In what is certainly a hotel special promotion for the times, Coconut Bay offers a free COVID test with any five-night stay. Free breakfast, apparently, is so 2019.

In St. Barts, the Le Barthelemy Hotel and Spa has contracted with a local doctor who makes room calls for guests who need a test, with results available in 24 to 48 hours. In Nassau in the Bahamas, the Grand Hyatt Baha Mar offers on-site rapid antigen testing on arrival, so guests know their results within hours of landing.

“I think it gives the traveling public and discerning guest an extra layer of safety, knowing other guests and (staff) are tested,” says general manager Ulrich Samietz. “That’s a very important part of luxury travel, and I think we’re doing something very innovative that will be valued by the traveling public.”

That value may extend well past the pandemic too. Even once vaccines are commonplace and the need for COVID testing has diminished, the legacy of on-site, concierge medical service may well live on.

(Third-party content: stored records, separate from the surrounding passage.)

/-- A location whose check fails meets the granule of a byte (spec 10 R190, R191). -/
def locMeets (sp : Space) (key : Nat) : Loc → Bool
  | .hbm a => decide (sp = .glob) && decide (a / 32 = key / 32)
  | .vault c o => decide (sp = .vault) && decide (vaultKey c o / 32 = key / 32)
  | .scratch c a => decide (sp = .scr) && decide (scratchKey c a / 32 = key / 32)

/-- The granule of a byte that the debugger reaches is read: a location whose check has failed is read again at once (spec 10 R190, R191, log 7). -/
def retryLocs (sp : Space) (key : Nat) (m : Mach) : Mach :=
  (m.failing.filter (locMeets sp key)).foldl (fun acc f => memoryReadRetry f (Config.retryPasses acc.freeCtr) acc.useFree) m

/-- Where a byte of memory lies that the debugger names, of a halted workgroup on a core; none for another item (spec 21 R396). -/
def dbgPlace (m : Mach) (w : Nat) (it : DbgItem) (rt : Right) : Option (Except Cause (Space × Nat)) :=
  let x := m.wg w
  match it with
  | .scratch o => if o < (m.block w).scratch then some (.ok (.scr, scratchAddr x o)) else none
  | .mem va => some ((translate m (wgSite m w) x.part x.ctx va rt).map fun t => (.glob, t.pa))
  | .vault a => some (match vaultAddr m x.part a with | none => .error .vaultBounds | some k => (vaultByte m x.part rt k).map fun p => (.vault, p.key))
  | _ => none

/-- The byte's place once its granule has been read: a lasting error, or a write into the ranges of a collection, is an error (spec 10 R190, 13 R253, 21 R396). -/
def dbgByte (w : Nat) (it : DbgItem) (rt : Right) (m : Mach) : Option (Except Cause (Space × Nat)) × Mach :=
  match dbgPlace m w it rt with
  | some (.ok (sp, k)) =>
    let m1 := retryLocs sp k m
    (match dbgPlace m1 w it rt with
      | some (.ok (sp, k)) =>
        if m1.failing.any (locMeets sp k) then some (.error .uncorrectable)
        else if decide (sp = .glob) && decide (rt = .write) && sealedAt m1 k then some (.error .accessTableDeny)
        else some (.ok (sp, k))
      | r => r, m1)
  | r => (r, m)

/-- What the debugger reads of a lane (spec 21 R389, R396); none where the item does not exist. -/
def dbgLaneRead (m : Mach) (w : Nat) (it : DbgItem) : Option (DWord × LaneAt) :=
  match it with
  | .reg g l r => if dbgLane m w g l && dbgHeld m w g r then some (((m.grp w g).reg r.toNat l).zeroExtend 64, laneAt m w g l) else none
  | .pred g l p => if dbgLane m w g l then some (BitVec.ofNat 64 ((m.grp w g).pred p.toNat l).toNat, laneAt m w g l) else none
  | .sys g l r => if dbgLane m w g l && perThread r then some (BitVec.ofNat 64 (sregVal m w g l r), laneAt m w g l) else none
  | .pc g l => if dbgLane m w g l && (m.grp w g).live.getLsbD l then some (lanePc (m.grp w g) l, laneAt m w g l) else none
  | .depth g l => if dbgLane m w g l then some (BitVec.ofNat 64 (trapDepth (m.grp w g) l), laneAt m w g l) else none
  | _ => none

“Generally people are looking to spend their money in a way that’s more experiential and more focused on wellbeing,” says Sollis’ Heller as we sit poolside at the W on a 75 degree December afternoon. “There’s been a shift away from consumer goods for a long time and towards wellness experience, self care. We’ve already been on that trajectory for a long time. So this is part of that continuum.”

Heller says Sollis plans to continue using the South Beach location as a clinic as for its members, who mostly live in New York and Los Angeles. It will also serve as an on-site clinic for W South Beach, something owner Edelstein sees not only as a selling point, but as a necessity in the future.

“I see (on-site testing) moving forward as concierge medical care in luxury hotels,” he says. “They may not all be in house, they may be on Zoom. But it’s exploding in terms of popularity, and all luxury hotels will, at some point, have to have concierge medical care available. And I think it’s great to have that available for employees and guests.”